The audit team aims to obtain sufficient, relevant, and reliable audit evidence to ensure that
the contents of the audit report stand up to critical review. When providing an audit opinion
as in a Statement of Assurance, the evidence should allow for reaching a conclusion with
reasonable assurance.

CONCEPT OF AUDIT EVIDENCE

Audit evidence is all the information used by the auditor in arriving at the conclusions on
which the audit opinion is based and includes the information contained in the accounting
records underlying the financial statements and other information. Auditors are not
expected to examine all information that may exist.
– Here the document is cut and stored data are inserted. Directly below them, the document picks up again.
-- ==== Sys2Proof/Machine/HostPort.lean ====
section
/-! DEFINITION. The host port (R58–R67): a transaction from the fall of HCS_N to its rise. -/
set_option Elab.async false
namespace Sys2Proof.Machine

def xactOp (t : Xact) : Nat := t.cmd.toNat / 16
def xactLen (t : Xact) : Nat := 2 ^ (t.cmd.toNat % 8)
def xactStart (t : Xact) : Nat := t.addr.toNat
/-- The bytes that the CRC sent by the host covers (R58). -/
def xactBytes (t : Xact) : List Byte :=
  leBytes 1 t.cmd.toNat ++ beBytes 3 (xactStart t) ++ (if xactOp t = 1 then [] else wordsBytes t.data)
/-- A one-word WRITE with its right CRC (log entry 2). -/
def writeXact (a : Nat) (w : Word) : Xact :=
  let t : Xact := { cmd := 0x20#8, addr := BitVec.ofNat 24 a, data := [w] }
  { t with crc := BitVec.ofNat 16 (crc16 (xactBytes t)) }
/-- A one-word MAILBOX transaction with its right CRC (log entry 2). -/
def mailXact (a : Nat) (w : Word) : Xact :=
  let t : Xact := { cmd := 0x40#8, addr := BitVec.ofNat 24 a, data := [w] }
  { t with crc := BitVec.ofNat 16 (crc16 (xactBytes t)) }

namespace State

/-- HOST_STATUS (R60). -/
def hostStatus (s : State) : Nat :=
  let b (p : Bool) (i : Nat) : Nat := if p then 2 ^ i else 0
  0x1000 * s.port.resp + b (s.word rSysNmeStat ≠ 0) 11 + b (s.irqSum ≠ 0) 10 + b s.authRequired 9 + b (s.bit fHostCfgCrcEn) 8
    + 0x40 + b (s.bit fLathStatSafe || s.bit fClkStatSafeRosc) 5 + b s.boot.first 4 + s.get fHostXactCntCount % 16
/-- Words pushed into a mailbox (R65). -/
def mailPush (s : State) (a : Nat) (ws : List Word) : State :=
  if a = 0x70048 then s.runPush ws
  else if a = 0x7203C then s.imagePush ws
  else if a = 0x7206C then s.queryOpen ws
  else s.leveePush ws
/-- The code of a transaction (R61, R62), the words a READ returns, and the state with what the transaction did. -/
def xactRun (s : State) (t : Xact) : Nat × List Word × State :=
  let n := xactLen t
  let a := xactStart t
  let zeros := List.replicate n 0#32
  let known := xactOp t = 1 || xactOp t = 2 || xactOp t = 4
  let complete := t.whole && known && (xactOp t = 1 || t.data.length = n)
  if complete && s.bit fHostCfgCrcEn && crc16 (xactBytes t) ≠ t.crc.toNat then (8, zeros, s)
  else if !complete || !sizeOk a n then (10, zeros, s)
  else if xactOp t = 1 then
    match s.barred a n false false 0 with
    | (some c, s) => (c, zeros, s)
    | (none, s) => let (ws, s) := readWords n s a; (0, ws, s)
  else if xactOp t = 2 then
    let (c, _, s) := s.writeTxn {} a t.data s.authRequired
    (c, [], s)
  else match s.barred a n true true 0 with
    | (some c, s) => (c, [], s)
    | (none, s) => (0, [], s.mailPush a t.data)
/-- A transaction at the host port. While the core is held in reset the device drives nothing and nothing is done (R488). -/
def hostXact (s : State) (t : Xact) : State :=
  if s.boot.coreRst then { s with port := { s.port with hostStatus := none } } else
  let status := s.hostStatus
  let crcOn := s.bit fHostCfgCrcEn
  let (c, ws, s) := s.xactRun t
  let s := s.bumpWrap fHostXactCntCount
  let s := if c = 0 then s else (s.set fHostLastErrResp c).set fHostLastErrAddr (xactStart t)
  let s := if c = 8 then (s.bump fHostCrcErrCntCount).irq 0x04 2
    else if c = 4 then s.irq 0x04 1 else if c = 10 then s.irq 0x04 0 else s
  let s : State := { s with
    port := { s.port with
      resp := c, hostStatus := some status
      rdata := if xactOp t = 1 then ws else []
      rcrc := if xactOp t = 1 && crcOn then some (crc16 (wordsBytes ws)) else none } }
  s.takeCmdReset
/-- Host software writes one word (log entry 2). -/
def hostWrite (s : State) (a : Nat) (w : Word) : State := s.hostXact (writeXact a w)
/-- Host software pushes a frame into LEVEE.CMD_MBX, a word at a time (R383; log entry 2). -/
def hostFrame (s : State) (f : List Byte) : State :=
  (bytesWords (f ++ List.replicate ((4 - f.length % 4) % 4) 0#8)).foldl (fun s w => s.hostXact (mailXact 0x80060 w)) s

/-- The clocks of a block are forced off while an access to one of its registers is in flight (R469): the access ends with
GATE_ABORT. `took` tells whether a write of `w` had taken effect. -/
def gateForce (s : State) (p off : Nat) (wr took : Bool) (w : Word) : State :=
  let a := 0x1000 * p + off
  if s.coreOff || !s.bit (fBlkGateReq p) || s.enAck p || s.bit (fBlkGated p) || off < 0x20 || 0x1000 ≤ off then s else
  match s.barred a 1 wr false (if wr && s.authRequired then s.wordClass a w else 0) with
  | (some _, _) => s
  | (none, s) =>
    let (rd, s) := if wr then ([], if took then (s.writeWord {} a w).1 else s) else readWords 1 s a
    let s := s.blkErr p 0x03 wr off
    let s := if wr && took then s.setWord (rBlkErr p) (s.word (rBlkErr p) ||| 0x20000000#32) else s
    let s := s.setB (fBlkGated p) true
    let s := s.bumpWrap fHostXactCntCount
    let s := (s.set fHostLastErrResp 7).set fHostLastErrAddr a
    { s with port := { s.port with resp := 7, rdata := rd, rcrc := none } }
/-- The snapshot of a LO read runs out (R47). -/
def snapExpire (s : State) : State :=
  match s.port.snap with
  | none => s
  | some (_, _, t) => let s := s.at_ (t + 1000); { s with port := { s.port with snap := none } }
/-- The oldest staged LO runs out (R48). -/
def pairExpire (s : State) : State :=
  match (s.port.staged.map (fun x => x.2.2)).min? with
  | none => s
  | some t =>
    let s := s.at_ (t + 1000)
    (s.port.staged.filter (fun x => x.2.2 + 1000 ≤ s.now)).foldl (fun s x => s.dropStaged x.1) s

end State
end Sys2Proof.Machine
end

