-- ==== Sys2Proof/Machine/CmdStore.lean ====
section
/-! DEFINITION. Meanings of the parameter-store and peat commands (chapter *The parameter store and peat*). -/
set_option Elab.async false
namespace Sys2Proof.Machine
namespace State

/-- A page of the running run is programmed and verified, or fails its verification; ended runs reach their engines (R274,
R277, R280). -/
def pageProgrammed (s : State) (ok : Bool) : State := (s.pageDone ok).runsEnded
/-- The arming of R285 runs out. -/
def armExpire (s : State) : State :=
  match s.sto.armed with
  | none => s
  | some t => (s.at_ (t + 100000)).storeDisarm
/-- The WP_N ball changes level (R285). -/
def wpChange (s : State) (high : Bool) : State :=
  if s.sto.wpHigh = high then s else
  let s := (s.updSto (fun t => { t with wpHigh := high })).setB fSysStrapsWpN high
  let s := if s.boot.coreRst then s else s.irq 0x00 1
  if high then s else s.storeDisarm
/-- Recall ends: the store serves its image; peat, the zone models, the levee and the fabric take their records (R199, R286,
R293, R327, R388, R395). -/
def recallDone (s : State) : State :=
  if s.coreOff || s.sto.served then s
  else ((((s.storeRecall.peatRecall).tmePowerUp).levRecall).levStart).fabStart
/-- The levee may use the counters of a completed reservation (R395). -/
def reservationDone (s : State) : State :=
  if s.coreOff || !s.sto.served || s.sto.resv || s.lev.dead then s
  else ((s.updLev (fun l => { l with ready := true })).levFaces).originateWaiting

end State

/-- R275: a WRITE whose address lies in the store window. -/
def execStoreWindowWrite (t : Xact) (s : State) : Host.Outcome State Fault Refusal :=
  .next (if xactOp t = 2 && winOf (xactStart t) = some 2 then s.hostXact t else s)
/-- R275: RUN_ADDR, then RUN_LEN written. -/
def execRunSetup (addr len : Word) (s : State) : Host.Outcome State Fault Refusal :=
  .next ((s.hostWrite rStoreRunAddr addr).hostWrite rStoreRunLen len)
/-- R275: a MAILBOX push to RUN_MBX. -/
def execStoreRunPush (t : Xact) (s : State) : Host.Outcome State Fault Refusal :=
  .next (if xactOp t = 4 && xactStart t = rStoreRunMbx then s.hostXact t else s)
/-- R276: RUN_CTRL.GO written. -/
def execRunGo (s : State) : Host.Outcome State Fault Refusal := .next (s.hostWrite rStoreRunCtrl 1#32)
/-- R275: RUN_CTRL.DISCARD written. -/
def execRunDiscard (s : State) : Host.Outcome State Fault Refusal := .next (s.hostWrite rStoreRunCtrl 2#32)
/-- R277, R280: a page is programmed. -/
def execPageProgrammed (ok : Bool) (s : State) : Host.Outcome State Fault Refusal := .next (s.pageProgrammed ok)
/-- R285: UNLOCK written. -/
def execStoreUnlock (w : Word) (s : State) : Host.Outcome State Fault Refusal := .next (s.hostWrite rStoreUnlock w)
/-- R285: arming ends. -/
def execArmTimeout (s : State) : Host.Outcome State Fault Refusal := .next (if s.coreOff then s else s.armExpire)
/-- R285: PROTECT written. -/
def execProtectWrite (w : Word) (s : State) : Host.Outcome State Fault Refusal := .next (s.hostWrite rStoreProtect w)
/-- R285: the WP_N ball changes. -/
def execWpChange (high : Bool) (s : State) : Host.Outcome State Fault Refusal := .next (s.wpChange high)
/-- R286: recall completes. -/
def execRecallDone (s : State) : Host.Outcome State Fault Refusal := .next s.recallDone
/-- R292: an ordinary flush is due. -/
def execPeatFlush (s : State) : Host.Outcome State Fault Refusal := .next (if s.coreOff then s else s.peatFlushDue)
/-- R292: PEAT.CTRL.FLUSH_NOW written. -/
def execFlushNow (s : State) : Host.Outcome State Fault Refusal := .next (s.hostWrite rPeatCtrl 1#32)
/-- R289: a program of a bank completes. -/
def execPeatProgramDone (bank : Nat) (ok : Bool) (s : State) : Host.Outcome State Fault Refusal :=
  .next (if bank < 4 then (s.peatDone bank ok).2 else s)
/-- R297, R48: PRESET_LO, then PRESET_HI written. -/
def execPeatPreset (lo hi : Word) (s : State) : Host.Outcome State Fault Refusal :=
  .next ((s.hostWrite rPeatPresetLo lo).hostWrite rPeatPresetHi hi)
/-- R395: a counter reservation has completed. -/
def execReservationDone (s : State) : Host.Outcome State Fault Refusal := .next s.reservationDone

end Sys2Proof.Machine
end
Audit evidence, which is cumulative in
nature, includes audit evidence obtained from audit procedures performed during the audit
and may include audit evidence obtained from other sources, such as previous audits and a
firm's quality control procedures for client acceptance and continuance.

Accounting records generally include the records of initial entries and supporting records,
such as checks and records of electronic fund transfers; invoices; contracts; the general and
subsidiary ledgers, journal entries, and other adjustments to the financial statements that
are not reflected in formal journal entries; and records such as worksheets and
spreadsheets supporting cost allocations, computations, reconciliations, and disclosures. The
entries in the accounting records are often initiated, authorized, recorded, processed, and
reported in electronic form. In addition, the accounting records may be part of integrated
systems that share data and support all aspects of the entity's financial reporting,
operations, and compliance objectives.
Management is responsible for the preparation of the financial statements based on the
accounting records of the entity. The auditor should obtain audit evidence by testing the
accounting records, for example, through analysis and review, reperforming procedures
followed in the financial reporting process, and reconciling related types and applications of
the same information. Through the performance of such audit procedures, the auditor may
determine that the accounting records are internally consistent and agree to the financial
statements. However, because accounting records alone do not provide sufficient
appropriate audit evidence on which to base an audit opinion on the financial statements,
the auditor should obtain other audit evidence.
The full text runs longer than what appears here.